--- START ---

theorem openBytes_le_stagedCount (c : Chan) (s : State) : openBytes (s.stage c) ≤ stagedCount c s := by
  unfold stagedCount
  omega

/-- A cause that becomes owed, by its three flags (R126). -/
theorem masterHoldExpiry_armed {s : State} (h : holdArmed s = true) :
    masterHoldExpiry s = { s with
      arb := { s.arb with longReported := true, meter := max s.arb.meter (setMasterHold s.settings) }
      master := { s.master with owedFault := some (addCause .long (s.arb.lastMaster.getD 0) s.master.owedFault) } } := by
  rw [masterHoldExpiry, if_pos h]
  rfl

/-- Settles O23: the three commands, each where its condition holds and where it does not. -/
theorem clockHoldAndAgeCommandsAct : Obligations.ClockHoldAndAgeCommandsAct := by
  refine ⟨fun s => ⟨fun h => ?_, fun h => ?_⟩, fun s => ⟨fun ho hh hl => ?armed, fun h => ?unarmed⟩,
    fun s c => ⟨fun r ha hr hb hd hm => ?age, fun h => ?noAge⟩⟩
  · exact congrArg Host.Outcome.next (applyClock_free h)
  · exact congrArg Host.Outcome.next (if_neg h)
  case armed =>
    have harm : holdArmed s = true := by simp [holdArmed, ho, hh, hl]
    refine ⟨_, _, congrArg Host.Outcome.next (masterHoldExpiry_armed harm), rfl, ?_, fun g hg => ?_, fun hn => ?_⟩
    · cases s.master.owedFault <;> simp [addCause]
    · rw [hg]
      exact ⟨Bool.or_false _, Bool.or_false _, rfl, rfl⟩
    · rw [hn]
      exact ⟨rfl, rfl, rfl, rfl⟩
  case unarmed =>
    have harm : holdArmed s = false := by rcases h with h | h | h <;> simp [holdArmed, h]
    exact congrArg Host.Outcome.next (by rw [masterHoldExpiry, harm]; rfl)
  case age =>
    have hn : stagedCount c s ≠ 0 := by
      have hle := openBytes_le_stagedCount c s
      have hpos : 0 < r.bytes.length := List.length_pos_iff.2 hb
      rw [openBytes, hr] at hle
      dsimp only at hle
      omega
    refine congrArg Host.Outcome.next ?_
    rw [ageExpiry, if_pos (by simp [ha, hr]), flushDemand_of_opened (stagesToMemory_of hd hm) hr hn]
  case noAge =>
    refine congrArg Host.Outcome.next ?_
    rw [ageExpiry, if_neg]
    rcases h with h | h <;> simp [h]

/-! ## The memory map's lookup (R101) -/

theorem lookupMap_miss {m : Vector Entry 32} {l : Nat} (need : Need)
    (h : ∀ e, e ∈ m.toList → e.valid = true → mapContains e l = false) : lookupMap m l need = .miss := by
  have hf : m.toList.findIdx? (fun e => e.valid && mapContains e l) = none := by
    refine List.findIdx?_eq_none_iff.2 fun e he => ?_
    cases hv : e.valid
    · rfl
    · exact h e he hv
  simp only [lookupMap, hf]

/-- The lowest-numbered valid entry that contains the address decides. -/
theorem lookupMap_decided {m : Vector Entry 32} {l i : Nat} {e : Entry} (need : Need) (hi : m.toList[i]? = some e)
    (hv : e.valid = true) (hc : mapContains e l = true)
    (hlow : ∀ j e', j < i → m.toList[j]? = some e' → e'.valid = true → mapContains e' l = false) :
    lookupMap m l need = if mapAllows e need then .found i (mapHost e l) else .denied := by
  obtain ⟨hlt, hget⟩ := List.getElem?_eq_some_iff.1 hi
  have hf : m.toList.findIdx? (fun e => e.valid && mapContains e l) = some i := by
    refine List.findIdx?_eq_some_iff_getElem.2 ⟨hlt, ?_, fun j hj => ?_⟩
    · rw [hget, hv, hc]
      rfl
    · have hj' : j < m.toList.length := hj.trans hlt
      cases hvj : m.toList[j].valid
      · simp
      · rw [hlow j _ hj (List.getElem?_eq_getElem hj') hvj]
        decide
  have hgetD : m.toList.getD i Entry.zero = e := by
    rw [List.getD_eq_getElem?_getD, hi]
    rfl
  simp only [lookupMap, hf, hgetD]

theorem mapAllows_iff (e : Entry) (need : Need) :
    mapAllows e need = true ↔ mapAccess e = 2 ∨ (need = .read ∧ mapAccess e = 0) ∨ (need = .write ∧ mapAccess e = 1) := by
  cases need <;> simp [mapAllows] <;> omega

/-- Addresses of one legacy frame lie in the same entries. -/
theorem mapContains_sameFrame {l l' : Nat} (h : l' / 4096 = l / 4096) (e : Entry) : mapContains e l' = mapContains e l := by
  refine Bool.eq_iff_iff.2 ?_
  simp only [mapContains, Bool.and_eq_true, decide_eq_true_eq]
  simp only [Config.frameBytes]
  omega

theorem lookupMap_sameFrame {m : Vector Entry 32} {l l' : Nat} {need : Need} (h : l' / 4096 = l / 4096) :
    (lookupMap m l need = .miss → lookupMap m l' need = .miss) ∧
      (lookupMap m l need = .denied → lookupMap m l' need = .denied) ∧
      (∀ i a, lookupMap m l need = .found i a → ∃ a', lookupMap m l' need = .found i a' ∧ a' + l = a + l') := by
  have hidx : m.toList.findIdx? (fun e => e.valid && mapContains e l') = m.toList.findIdx? (fun e => e.valid && mapContains e l) := by
    congr 1
    funext e
    rw [mapContains_sameFrame h]
  refine ⟨fun hm => ?_, fun hd => ?_, fun i a hf => ?_⟩
  · unfold lookupMap at hm ⊢
    rw [hidx]
    split at hm
    · rfl
    · dsimp only at hm
      split at hm <;> cases hm
  · unfold lookupMap at hd ⊢
    rw [hidx]
    split at hd
    · cases hd
    · dsimp only at hd ⊢
      split at hd
      · cases hd
      · rename_i hno
        rw [if_neg hno]
  · obtain ⟨hi, ha, hh, hc⟩ := lookupMap_found hf
    have hf' : lookupMap m l' need = .found i (mapHost (m.toList.getD i Entry.zero) l') := by
      simp only [lookupMap, hidx, hi, ha, if_true]
    refine ⟨_, hf', ?_⟩
    have hc' : mapContains (m.toList.getD i Entry.zero) l' = true := (mapContains_sameFrame h _).trans hc
    simp only [mapContains, Bool.and_eq_true, decide_eq_true_eq] at hc hc'
    simp only [Config.frameBytes] at hc hc'
    rw [hh, mapHost, mapHost, Config.frameBytes]
    omega

/-- Settles O32: the first valid entry that contains the address decides, and a legacy frame has one. -/
theorem lookupIsDecidedByTheLowestEntry : Obligations.LookupIsDecidedByTheLowestEntry := by
  intro m l need
  refine ⟨lookupMap_miss need, fun i e hi hv hc hlow => ⟨fun ha => ?_, fun h2 hr hw => ?_⟩, fun l' h => lookupMap_sameFrame h⟩
  · rw [lookupMap_decided need hi hv hc hlow, if_pos ((mapAllows_iff e need).2 ha)]
    rfl
  · rw [lookupMap_decided need hi hv hc hlow, if_neg]
    rw [mapAllows_iff]
    rintro (h | ⟨hn, h⟩ | ⟨hn, h⟩)
    · exact h2 h
    · exact hr hn h
    · exact hw hn h

/-! ## Link reset -/

theorem replicate_zero_getD (n k : Nat) : (Vector.replicate n Entry.zero).toList.getD k ⟨0, 0, 0, 0⟩ = ⟨0, 0, 0, 0⟩ := by
  rw [Vector.toList_replicate, List.getD_eq_getElem?_getD, List.getElem?_replicate]
  split <;> rfl

/-- Settles O3: link reset's value of each block, field by field. -/
theorem linkResetGivesTheListedValues : Obligations.LinkResetGivesTheListedValues := by
  have hchan (c : Chan) : State.reset.chan c = Channel.reset := PerChan.get_const ..
  have hline (l : Line) : State.reset.lineRec l = LineRec.reset := PerLine.get_const ..
  refine ⟨fun s => ⟨linkReset s, rfl, rfl, fun c => ?_, rfl⟩, rfl, rfl, rfl, rfl, rfl, rfl, rfl, replicate_zero_getD 32,
    replicate_zero_getD 32, replicate_zero_getD 64, rfl, rfl, rfl, rfl, hchan, rfl, rfl, fun l => ?_, rfl, rfl, rfl, rfl, rfl, ?_⟩
  · exact PerChan.get_ofFn ..
  · rw [hline]
    exact ⟨rfl, rfl, rfl, rfl, rfl, rfl, rfl⟩
  · decide

end Sys2Proof.Machine
end

section
/-! PROOF. The host path on the bus (R7, R29, R57, R59, R61) and the ends of the reset and settle timers (R16, R18). -/

namespace Sys2Proof.Machine

set_option Elab.async false

/-! ## A forwarded request asks for the bus (R29, R57, R59) -/

theorem requestXfer_eq (sp : Space) (rd : Bool) (e : Entry) (r : Record) : requestXfer sp rd e r = forwardedXfer sp rd e r := rfl

/-- The first cycle of a forwarded request (R2, R4). -/
theorem forwardedXfer_cycle (sp : Space) (rd : Bool) (e : Entry) (r : Record) :
    (forwardedXfer sp rd e r).cycle =
      { kind := if winWords e ∧ r.addr.toNat % 2 = 0 ∧ 2 ≤ r.sub.toNat then .word else .byte
        owner := .hostPath, use := .access sp rd, addr := r.addr.toNat, waits := winWaits e,
        sense := none, phase := .running, ready := false, check := false, tc := false,
        drive := (forwardedXfer sp rd e r).out.take (if winWords e ∧ r.addr.toNat % 2 = 0 ∧ 2 ≤ r.sub.toNat then 2 else 1)
        discard := false } := by
  have hw : wordAttempt (forwardedXfer sp rd e r) = true ↔ winWords e ∧ r.addr.toNat % 2 = 0 ∧ 2 ≤ r.sub.toNat := by
    rw [wordAttempt, Bool.and_eq_true, Bool.and_eq_true, decide_eq_true_eq, decide_eq_true_eq, and_assoc]
    rfl
  have hdrive (k : Nat) : (if (forwardedXfer sp rd e r).isRead then [] else (forwardedXfer sp rd e r).out.take k) =
      (forwardedXfer sp rd e r).out.take k := by
    cases rd
    · rfl
    · exact List.take_nil.symm
  simp only [Xfer.cycle, hw, hdrive]
  rfl

theorem slotRequest_forward {sp : Space} {rd : Bool} {r : Record} {s : State} {n : Nat} {e : Entry} (hc : slotCheck sp r)
    (hh : s.slot.held = false) (hd : Decides s n e sp r.addr.toNat) (hl : r.addr.toNat + r.sub.toNat - 1 ≤ winLimit e)
    (ha : winAction e = 0) : slotRequest sp rd r s = askBus (forwardedXfer sp rd e r) (setPhase .waiting s) := by
  rw [slotRequest_act hc hh hd hl, ← requestXfer_eq]
  simp [actOnWindow, actionRefuse, actionFill, ha]

theorem takenRecord_of {s : State} {x : Exec} (hx : s.queue.exec = some x) (hp : x.phase = .taken) : takenRecord s = some x.request := by
  simp [takenRecord, hx, hp]

theorem setPhase_of {p : ReqPhase} {s : State} {x : Exec} (hx : s.queue.exec = some x) :
    setPhase p s = { s with queue := { s.queue with exec := some { x with phase := p } } } := by
  simp only [setPhase, hx]
  rfl

/-- The host path begins to wait while another owns the bus (R59, R61). -/
theorem askBus_owned {x : Xfer} {s : State} (h : s.arb.owner ≠ .free) :
    askBus x s = { s with
      xfer := some x
      arb := { s.arb with hostWaiting := true, hostTurn := s.arb.hostTurn || (!s.arb.owner.isDma && limitReached s) } } :=
  kickBus_owned h

/-- The host path asks for a free bus that nothing ahead of it takes, and is granted it (R57). -/
theorem askBus_granted {x : Xfer} {s : State} (h : s.arb.owner = .free) (hl : s.slot.line ≠ .asserted) (hr : s.refresh.owed = 0)
    (hn : ∀ d, d ∈ s.dma.order → (s.chan d).state ≠ .ready) :
    askBus x s = { setPhase .active s with
      xfer := some x
      arb := { s.arb with owner := .hostPath, hostWaiting := false, hostTurn := false, dmaCount := 0 }
      slot := { s.slot with clock := setClock s.settings, readyTimer := none, cycle := some x.cycle } } := by
  refine (kickBus_grant (by exact h) (by exact hl)).trans ?_
  refine (grant_host (by exact hr) rfl (readyChan_none (by exact hn))).trans ?_
  exact grantHost_of_xfer rfl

--- END ---

Your objective
Go through the listing above and pull out each line containing the word "that".

Answer to this exercise
/-- A cause that becomes owed, by its three flags (R126). -/
/-- The lowest-numbered valid entry that contains the address decides. -/
/-- Settles O32: the first valid entry that contains the address decides, and a legacy frame has one. -/
/-- The host path asks for a free bus that nothing ahead of it takes, and is granted it (R57). -/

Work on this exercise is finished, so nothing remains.